§ Instructions to follow
Your answer should be one number, the count of lines in the records that carry the string "getD".

Data records:
--- START ---

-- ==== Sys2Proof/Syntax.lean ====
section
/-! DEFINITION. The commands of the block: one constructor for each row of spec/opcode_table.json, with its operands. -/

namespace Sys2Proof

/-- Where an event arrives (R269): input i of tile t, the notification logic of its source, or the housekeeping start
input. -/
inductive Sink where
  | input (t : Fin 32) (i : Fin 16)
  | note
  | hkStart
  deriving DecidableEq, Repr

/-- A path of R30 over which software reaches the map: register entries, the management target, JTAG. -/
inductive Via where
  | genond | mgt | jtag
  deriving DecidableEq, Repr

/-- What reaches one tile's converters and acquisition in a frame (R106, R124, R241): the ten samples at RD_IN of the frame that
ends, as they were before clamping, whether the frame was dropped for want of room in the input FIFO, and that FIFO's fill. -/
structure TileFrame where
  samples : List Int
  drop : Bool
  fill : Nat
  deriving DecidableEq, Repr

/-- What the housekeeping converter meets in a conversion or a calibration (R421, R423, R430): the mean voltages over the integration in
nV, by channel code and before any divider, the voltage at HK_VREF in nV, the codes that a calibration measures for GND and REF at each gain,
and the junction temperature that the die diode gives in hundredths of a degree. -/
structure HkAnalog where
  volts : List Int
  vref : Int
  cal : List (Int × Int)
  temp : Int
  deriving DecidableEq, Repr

--- END ---
--- START ---

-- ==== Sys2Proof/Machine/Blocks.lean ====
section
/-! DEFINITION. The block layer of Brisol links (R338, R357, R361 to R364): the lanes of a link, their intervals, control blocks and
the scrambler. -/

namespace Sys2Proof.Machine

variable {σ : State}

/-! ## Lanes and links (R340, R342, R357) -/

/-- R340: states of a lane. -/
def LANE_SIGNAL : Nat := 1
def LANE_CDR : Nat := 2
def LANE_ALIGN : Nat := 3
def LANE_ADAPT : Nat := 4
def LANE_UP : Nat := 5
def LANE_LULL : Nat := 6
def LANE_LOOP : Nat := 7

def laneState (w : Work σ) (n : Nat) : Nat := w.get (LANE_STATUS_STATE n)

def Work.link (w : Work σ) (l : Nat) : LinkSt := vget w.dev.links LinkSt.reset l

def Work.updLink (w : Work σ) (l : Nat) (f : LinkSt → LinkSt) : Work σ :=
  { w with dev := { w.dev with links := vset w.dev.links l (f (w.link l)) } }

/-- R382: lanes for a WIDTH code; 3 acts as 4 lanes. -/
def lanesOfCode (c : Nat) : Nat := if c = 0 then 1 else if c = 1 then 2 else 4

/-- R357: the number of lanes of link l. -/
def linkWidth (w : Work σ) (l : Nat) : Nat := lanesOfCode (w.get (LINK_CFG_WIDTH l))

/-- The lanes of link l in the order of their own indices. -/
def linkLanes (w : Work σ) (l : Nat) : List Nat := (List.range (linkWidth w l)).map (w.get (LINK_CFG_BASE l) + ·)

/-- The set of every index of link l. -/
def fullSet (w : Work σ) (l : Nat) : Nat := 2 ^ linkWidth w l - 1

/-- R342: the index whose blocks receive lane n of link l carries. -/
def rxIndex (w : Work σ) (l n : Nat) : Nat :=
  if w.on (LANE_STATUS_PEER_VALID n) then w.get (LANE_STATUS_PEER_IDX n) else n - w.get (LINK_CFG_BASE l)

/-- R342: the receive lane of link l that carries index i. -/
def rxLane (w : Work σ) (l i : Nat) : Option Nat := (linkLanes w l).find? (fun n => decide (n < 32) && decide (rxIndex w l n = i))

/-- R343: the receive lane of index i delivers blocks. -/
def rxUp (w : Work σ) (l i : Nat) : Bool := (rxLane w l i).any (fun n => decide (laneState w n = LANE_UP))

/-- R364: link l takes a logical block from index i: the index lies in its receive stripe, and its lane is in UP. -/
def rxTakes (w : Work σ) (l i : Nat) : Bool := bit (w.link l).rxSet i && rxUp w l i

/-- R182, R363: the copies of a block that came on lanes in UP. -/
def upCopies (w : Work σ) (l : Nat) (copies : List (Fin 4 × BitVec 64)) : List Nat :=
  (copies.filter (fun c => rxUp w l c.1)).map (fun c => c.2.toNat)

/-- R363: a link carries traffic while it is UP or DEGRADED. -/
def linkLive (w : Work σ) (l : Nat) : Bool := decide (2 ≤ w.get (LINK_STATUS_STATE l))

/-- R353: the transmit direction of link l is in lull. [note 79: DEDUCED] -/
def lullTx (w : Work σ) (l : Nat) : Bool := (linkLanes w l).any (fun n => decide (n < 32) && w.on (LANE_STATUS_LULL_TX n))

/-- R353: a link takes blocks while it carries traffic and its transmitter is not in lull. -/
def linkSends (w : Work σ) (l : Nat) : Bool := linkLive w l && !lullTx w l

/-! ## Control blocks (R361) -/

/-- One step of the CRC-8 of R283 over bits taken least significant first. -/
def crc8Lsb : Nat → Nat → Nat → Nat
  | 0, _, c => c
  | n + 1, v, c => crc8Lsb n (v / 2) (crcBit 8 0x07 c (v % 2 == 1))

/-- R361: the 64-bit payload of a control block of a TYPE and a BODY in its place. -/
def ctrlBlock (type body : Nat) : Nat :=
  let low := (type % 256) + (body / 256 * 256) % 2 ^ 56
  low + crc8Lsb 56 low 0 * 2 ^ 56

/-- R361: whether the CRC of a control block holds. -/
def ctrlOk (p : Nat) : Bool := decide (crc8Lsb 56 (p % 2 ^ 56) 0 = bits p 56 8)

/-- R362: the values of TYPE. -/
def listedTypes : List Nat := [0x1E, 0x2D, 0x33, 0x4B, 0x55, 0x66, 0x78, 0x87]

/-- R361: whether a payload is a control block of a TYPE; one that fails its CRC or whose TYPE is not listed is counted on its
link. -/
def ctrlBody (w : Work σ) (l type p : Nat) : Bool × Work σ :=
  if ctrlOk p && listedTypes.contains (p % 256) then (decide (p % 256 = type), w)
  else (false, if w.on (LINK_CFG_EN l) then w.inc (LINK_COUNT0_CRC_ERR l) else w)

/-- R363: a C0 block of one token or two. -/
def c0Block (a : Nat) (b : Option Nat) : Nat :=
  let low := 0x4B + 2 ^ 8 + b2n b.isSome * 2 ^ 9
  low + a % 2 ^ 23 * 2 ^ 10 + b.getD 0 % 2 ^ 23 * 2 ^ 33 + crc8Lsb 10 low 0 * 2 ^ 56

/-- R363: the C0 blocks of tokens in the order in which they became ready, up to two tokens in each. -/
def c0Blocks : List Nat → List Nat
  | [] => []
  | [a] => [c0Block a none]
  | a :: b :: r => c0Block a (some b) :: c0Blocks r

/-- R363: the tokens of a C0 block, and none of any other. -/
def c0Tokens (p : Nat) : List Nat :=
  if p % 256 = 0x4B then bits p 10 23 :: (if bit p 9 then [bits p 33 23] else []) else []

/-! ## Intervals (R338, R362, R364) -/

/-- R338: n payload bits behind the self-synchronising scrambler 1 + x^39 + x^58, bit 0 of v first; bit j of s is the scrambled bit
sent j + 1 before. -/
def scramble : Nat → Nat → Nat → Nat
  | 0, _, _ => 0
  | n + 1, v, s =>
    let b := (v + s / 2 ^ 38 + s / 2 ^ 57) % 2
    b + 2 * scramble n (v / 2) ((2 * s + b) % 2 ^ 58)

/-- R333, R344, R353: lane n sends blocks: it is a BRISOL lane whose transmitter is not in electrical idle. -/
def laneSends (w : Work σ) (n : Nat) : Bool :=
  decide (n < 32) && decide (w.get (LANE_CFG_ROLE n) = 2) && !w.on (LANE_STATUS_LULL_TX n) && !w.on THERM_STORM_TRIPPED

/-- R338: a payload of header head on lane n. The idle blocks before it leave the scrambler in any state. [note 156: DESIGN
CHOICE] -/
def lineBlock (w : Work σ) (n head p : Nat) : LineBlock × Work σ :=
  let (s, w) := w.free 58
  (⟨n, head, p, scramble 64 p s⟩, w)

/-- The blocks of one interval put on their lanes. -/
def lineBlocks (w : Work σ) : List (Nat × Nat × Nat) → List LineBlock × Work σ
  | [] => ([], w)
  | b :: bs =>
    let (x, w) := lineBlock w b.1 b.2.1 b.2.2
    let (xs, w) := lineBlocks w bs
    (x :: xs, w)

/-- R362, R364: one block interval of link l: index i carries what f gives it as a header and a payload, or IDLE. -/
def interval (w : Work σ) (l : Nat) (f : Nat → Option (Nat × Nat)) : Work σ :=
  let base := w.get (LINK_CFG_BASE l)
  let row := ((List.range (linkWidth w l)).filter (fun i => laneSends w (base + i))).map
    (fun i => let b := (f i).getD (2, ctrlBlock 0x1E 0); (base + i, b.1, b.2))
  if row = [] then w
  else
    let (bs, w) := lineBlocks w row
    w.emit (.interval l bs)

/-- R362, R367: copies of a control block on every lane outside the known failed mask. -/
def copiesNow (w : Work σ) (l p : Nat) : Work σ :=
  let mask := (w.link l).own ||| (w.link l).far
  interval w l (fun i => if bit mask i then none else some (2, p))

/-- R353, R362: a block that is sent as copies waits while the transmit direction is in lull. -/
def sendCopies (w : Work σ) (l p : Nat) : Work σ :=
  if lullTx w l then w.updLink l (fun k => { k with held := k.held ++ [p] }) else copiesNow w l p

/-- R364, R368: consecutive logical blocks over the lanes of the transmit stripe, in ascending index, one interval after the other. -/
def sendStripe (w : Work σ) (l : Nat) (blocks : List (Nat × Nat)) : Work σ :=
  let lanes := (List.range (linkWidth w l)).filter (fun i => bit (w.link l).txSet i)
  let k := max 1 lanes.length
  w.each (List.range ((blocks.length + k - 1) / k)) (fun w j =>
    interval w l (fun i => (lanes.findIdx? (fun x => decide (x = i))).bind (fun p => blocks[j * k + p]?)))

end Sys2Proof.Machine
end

--- END ---
--- START ---

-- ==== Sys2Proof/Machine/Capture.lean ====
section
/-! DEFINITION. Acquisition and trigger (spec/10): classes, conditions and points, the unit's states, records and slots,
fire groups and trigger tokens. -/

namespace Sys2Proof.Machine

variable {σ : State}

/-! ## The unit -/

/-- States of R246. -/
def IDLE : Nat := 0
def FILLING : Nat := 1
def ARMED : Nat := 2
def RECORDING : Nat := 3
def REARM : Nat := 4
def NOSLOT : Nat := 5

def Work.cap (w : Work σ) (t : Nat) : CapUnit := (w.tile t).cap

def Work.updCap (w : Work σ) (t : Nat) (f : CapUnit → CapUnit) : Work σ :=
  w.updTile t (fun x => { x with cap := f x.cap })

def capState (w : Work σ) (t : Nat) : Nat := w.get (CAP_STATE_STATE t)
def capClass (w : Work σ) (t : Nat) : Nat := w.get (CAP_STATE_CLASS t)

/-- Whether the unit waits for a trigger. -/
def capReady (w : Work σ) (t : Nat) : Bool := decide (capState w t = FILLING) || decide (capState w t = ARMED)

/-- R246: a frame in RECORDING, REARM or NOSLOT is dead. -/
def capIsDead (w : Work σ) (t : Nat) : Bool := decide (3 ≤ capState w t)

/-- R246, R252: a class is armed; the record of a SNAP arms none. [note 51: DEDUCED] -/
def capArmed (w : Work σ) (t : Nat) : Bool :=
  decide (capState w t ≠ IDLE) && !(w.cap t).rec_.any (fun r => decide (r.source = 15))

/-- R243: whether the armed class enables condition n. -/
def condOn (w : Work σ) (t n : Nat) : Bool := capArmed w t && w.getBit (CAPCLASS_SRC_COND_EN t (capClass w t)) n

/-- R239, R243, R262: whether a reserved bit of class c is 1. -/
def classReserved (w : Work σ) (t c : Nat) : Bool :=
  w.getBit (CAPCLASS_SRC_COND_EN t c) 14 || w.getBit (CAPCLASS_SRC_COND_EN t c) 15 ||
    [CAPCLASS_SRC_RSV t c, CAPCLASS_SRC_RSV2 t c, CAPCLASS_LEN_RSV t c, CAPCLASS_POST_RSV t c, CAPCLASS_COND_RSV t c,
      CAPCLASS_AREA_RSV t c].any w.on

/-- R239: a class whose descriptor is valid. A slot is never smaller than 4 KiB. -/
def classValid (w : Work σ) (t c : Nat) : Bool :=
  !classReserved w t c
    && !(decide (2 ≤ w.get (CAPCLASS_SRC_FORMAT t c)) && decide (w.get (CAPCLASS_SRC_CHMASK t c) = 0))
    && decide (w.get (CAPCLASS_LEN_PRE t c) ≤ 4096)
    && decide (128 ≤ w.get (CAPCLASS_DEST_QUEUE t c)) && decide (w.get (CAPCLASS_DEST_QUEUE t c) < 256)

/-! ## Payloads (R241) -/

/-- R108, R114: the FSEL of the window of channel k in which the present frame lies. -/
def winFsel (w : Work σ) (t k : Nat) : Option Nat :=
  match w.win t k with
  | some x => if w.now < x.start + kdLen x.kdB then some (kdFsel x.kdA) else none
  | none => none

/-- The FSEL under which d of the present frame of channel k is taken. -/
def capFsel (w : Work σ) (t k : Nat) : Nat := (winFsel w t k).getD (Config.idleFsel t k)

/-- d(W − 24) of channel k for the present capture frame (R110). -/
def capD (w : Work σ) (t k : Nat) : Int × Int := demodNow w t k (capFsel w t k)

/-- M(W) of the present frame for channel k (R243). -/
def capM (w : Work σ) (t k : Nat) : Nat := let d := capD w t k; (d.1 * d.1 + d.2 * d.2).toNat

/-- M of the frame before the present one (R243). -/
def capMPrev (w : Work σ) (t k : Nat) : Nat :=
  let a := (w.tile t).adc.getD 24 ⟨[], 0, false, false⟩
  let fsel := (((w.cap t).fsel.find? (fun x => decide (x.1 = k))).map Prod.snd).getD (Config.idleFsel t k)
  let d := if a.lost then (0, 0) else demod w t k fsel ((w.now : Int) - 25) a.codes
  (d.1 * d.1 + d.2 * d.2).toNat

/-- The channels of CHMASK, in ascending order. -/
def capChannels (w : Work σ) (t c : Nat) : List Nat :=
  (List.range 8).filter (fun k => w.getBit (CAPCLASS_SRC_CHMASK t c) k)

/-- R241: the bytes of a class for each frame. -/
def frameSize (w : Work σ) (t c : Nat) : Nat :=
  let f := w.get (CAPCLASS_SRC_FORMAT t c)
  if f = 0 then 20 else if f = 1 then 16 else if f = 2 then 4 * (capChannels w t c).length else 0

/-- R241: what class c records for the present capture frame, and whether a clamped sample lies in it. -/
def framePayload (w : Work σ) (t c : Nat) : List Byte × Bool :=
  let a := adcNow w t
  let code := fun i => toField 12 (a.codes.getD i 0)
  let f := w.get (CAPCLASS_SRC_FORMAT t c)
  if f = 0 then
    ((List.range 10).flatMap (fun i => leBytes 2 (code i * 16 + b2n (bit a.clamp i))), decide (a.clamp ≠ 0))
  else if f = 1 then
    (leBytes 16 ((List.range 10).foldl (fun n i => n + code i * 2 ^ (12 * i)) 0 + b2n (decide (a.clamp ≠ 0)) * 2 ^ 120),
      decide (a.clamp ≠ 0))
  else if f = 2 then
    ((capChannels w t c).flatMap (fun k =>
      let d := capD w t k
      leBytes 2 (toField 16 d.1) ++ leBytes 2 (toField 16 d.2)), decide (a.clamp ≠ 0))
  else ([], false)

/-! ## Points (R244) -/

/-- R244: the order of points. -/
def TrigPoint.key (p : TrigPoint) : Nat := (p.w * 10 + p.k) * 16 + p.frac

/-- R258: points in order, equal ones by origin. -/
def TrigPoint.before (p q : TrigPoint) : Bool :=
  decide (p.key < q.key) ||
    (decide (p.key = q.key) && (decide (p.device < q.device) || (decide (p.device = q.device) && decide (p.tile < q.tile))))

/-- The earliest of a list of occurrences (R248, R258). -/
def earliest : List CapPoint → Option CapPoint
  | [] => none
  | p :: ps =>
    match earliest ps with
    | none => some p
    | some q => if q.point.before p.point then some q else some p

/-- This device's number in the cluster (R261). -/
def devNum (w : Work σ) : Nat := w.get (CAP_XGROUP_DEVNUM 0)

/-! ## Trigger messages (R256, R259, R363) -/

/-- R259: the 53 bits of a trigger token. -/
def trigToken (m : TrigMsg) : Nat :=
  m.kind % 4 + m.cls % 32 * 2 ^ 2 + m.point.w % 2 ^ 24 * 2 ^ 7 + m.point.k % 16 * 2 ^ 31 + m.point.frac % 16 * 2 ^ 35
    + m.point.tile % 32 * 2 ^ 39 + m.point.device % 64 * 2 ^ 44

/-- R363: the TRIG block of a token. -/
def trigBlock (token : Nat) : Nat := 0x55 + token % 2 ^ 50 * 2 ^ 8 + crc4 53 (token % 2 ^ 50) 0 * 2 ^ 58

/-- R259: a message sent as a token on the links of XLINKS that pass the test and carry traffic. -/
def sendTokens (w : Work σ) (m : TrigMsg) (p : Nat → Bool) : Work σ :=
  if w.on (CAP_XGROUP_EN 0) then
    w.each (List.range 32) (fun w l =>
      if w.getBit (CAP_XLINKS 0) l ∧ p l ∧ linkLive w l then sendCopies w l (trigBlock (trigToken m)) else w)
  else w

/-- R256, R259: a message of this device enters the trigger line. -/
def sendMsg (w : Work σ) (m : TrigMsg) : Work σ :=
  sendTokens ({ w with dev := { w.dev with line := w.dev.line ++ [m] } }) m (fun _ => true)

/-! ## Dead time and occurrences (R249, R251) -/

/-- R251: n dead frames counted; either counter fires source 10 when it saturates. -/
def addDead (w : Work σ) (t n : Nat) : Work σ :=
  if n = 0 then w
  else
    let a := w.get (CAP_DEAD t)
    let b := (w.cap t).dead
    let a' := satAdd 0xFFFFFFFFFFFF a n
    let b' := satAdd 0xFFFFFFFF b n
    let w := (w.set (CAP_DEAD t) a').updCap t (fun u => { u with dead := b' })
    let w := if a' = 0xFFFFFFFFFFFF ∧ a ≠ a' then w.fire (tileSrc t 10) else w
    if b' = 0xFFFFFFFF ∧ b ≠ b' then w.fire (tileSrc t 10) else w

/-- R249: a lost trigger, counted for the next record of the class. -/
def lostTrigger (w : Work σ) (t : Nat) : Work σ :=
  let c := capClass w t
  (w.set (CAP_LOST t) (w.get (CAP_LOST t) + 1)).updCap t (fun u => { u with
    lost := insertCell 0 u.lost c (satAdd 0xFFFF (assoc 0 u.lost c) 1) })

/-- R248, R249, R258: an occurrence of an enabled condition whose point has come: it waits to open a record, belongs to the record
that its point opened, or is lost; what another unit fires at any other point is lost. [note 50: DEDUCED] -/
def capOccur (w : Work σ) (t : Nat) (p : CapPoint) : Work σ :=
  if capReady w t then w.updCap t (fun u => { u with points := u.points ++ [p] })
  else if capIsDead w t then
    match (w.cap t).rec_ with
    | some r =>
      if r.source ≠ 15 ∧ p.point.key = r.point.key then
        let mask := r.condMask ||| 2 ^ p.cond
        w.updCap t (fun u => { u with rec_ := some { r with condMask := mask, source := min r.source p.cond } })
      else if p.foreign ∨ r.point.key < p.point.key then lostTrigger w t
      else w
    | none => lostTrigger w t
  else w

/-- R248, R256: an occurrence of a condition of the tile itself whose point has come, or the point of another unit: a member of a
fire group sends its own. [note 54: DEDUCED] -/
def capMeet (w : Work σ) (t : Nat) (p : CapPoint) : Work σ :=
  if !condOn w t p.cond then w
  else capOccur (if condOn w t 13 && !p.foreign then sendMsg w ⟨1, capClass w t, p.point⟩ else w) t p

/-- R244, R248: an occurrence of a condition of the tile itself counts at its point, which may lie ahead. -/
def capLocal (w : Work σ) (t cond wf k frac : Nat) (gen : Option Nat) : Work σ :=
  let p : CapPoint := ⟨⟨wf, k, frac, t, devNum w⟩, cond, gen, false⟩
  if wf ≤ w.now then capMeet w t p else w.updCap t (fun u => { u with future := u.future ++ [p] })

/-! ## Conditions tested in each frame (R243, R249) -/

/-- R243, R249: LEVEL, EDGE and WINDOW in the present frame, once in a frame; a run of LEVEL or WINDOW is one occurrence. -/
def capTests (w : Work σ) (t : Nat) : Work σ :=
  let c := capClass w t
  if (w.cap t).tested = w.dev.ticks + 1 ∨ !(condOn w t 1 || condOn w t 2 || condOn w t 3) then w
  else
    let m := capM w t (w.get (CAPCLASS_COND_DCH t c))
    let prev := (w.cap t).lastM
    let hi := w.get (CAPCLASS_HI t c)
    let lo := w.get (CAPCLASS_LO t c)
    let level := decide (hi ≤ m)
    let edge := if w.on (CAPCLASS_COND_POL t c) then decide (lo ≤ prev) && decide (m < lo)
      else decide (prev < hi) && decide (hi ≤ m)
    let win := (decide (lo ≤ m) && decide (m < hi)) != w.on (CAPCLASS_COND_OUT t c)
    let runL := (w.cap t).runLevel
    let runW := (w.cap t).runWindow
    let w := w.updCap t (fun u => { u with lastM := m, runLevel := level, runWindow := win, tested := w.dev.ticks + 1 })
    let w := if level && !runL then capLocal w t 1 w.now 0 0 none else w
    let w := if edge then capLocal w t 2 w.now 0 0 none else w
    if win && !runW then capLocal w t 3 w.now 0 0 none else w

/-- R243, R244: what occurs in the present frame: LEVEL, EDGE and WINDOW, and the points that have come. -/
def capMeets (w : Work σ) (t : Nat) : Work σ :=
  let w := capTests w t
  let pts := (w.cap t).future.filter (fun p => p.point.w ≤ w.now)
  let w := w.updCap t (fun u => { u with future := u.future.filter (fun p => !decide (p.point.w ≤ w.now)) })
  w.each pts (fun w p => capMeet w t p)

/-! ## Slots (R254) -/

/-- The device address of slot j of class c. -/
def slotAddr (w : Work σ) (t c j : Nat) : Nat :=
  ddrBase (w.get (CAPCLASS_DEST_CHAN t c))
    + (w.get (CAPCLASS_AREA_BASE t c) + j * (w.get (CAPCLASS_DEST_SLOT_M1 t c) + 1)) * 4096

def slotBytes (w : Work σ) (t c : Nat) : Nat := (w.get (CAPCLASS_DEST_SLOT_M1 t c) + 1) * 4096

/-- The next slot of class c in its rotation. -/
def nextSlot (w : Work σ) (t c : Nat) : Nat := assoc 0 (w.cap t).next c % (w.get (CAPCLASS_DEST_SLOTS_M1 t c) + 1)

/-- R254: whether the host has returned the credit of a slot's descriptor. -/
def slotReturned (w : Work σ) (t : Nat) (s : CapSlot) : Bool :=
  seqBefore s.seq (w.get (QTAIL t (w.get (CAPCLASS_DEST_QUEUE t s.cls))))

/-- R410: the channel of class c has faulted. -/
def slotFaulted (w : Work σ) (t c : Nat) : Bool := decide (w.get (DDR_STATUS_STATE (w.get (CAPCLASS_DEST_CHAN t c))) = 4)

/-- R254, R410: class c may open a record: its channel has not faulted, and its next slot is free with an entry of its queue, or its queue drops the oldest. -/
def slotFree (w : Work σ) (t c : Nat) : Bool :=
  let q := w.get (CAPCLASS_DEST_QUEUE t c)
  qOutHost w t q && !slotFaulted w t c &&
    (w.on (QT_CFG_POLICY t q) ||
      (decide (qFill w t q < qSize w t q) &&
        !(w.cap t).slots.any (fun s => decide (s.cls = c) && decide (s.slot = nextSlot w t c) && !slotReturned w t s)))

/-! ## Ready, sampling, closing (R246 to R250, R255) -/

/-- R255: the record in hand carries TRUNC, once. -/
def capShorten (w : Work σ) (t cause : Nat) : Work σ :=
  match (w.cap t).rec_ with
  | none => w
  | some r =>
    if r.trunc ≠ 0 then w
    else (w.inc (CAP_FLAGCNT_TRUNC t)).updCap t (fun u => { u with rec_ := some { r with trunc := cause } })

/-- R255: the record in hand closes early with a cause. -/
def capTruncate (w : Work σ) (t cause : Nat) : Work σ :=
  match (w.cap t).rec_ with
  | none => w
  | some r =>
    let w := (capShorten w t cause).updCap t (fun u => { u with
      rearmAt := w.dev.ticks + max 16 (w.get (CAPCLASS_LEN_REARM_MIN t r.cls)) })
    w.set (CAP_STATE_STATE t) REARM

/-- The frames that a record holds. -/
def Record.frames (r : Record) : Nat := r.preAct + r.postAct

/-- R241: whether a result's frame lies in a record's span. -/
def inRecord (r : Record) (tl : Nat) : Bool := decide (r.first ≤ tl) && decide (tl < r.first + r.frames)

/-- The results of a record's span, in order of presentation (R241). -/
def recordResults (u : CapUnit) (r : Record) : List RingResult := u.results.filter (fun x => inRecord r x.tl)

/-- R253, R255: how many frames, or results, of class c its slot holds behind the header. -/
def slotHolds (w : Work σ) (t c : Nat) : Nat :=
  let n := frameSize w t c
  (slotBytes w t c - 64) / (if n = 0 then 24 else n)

--- END ---

§ Answer to this exercise
6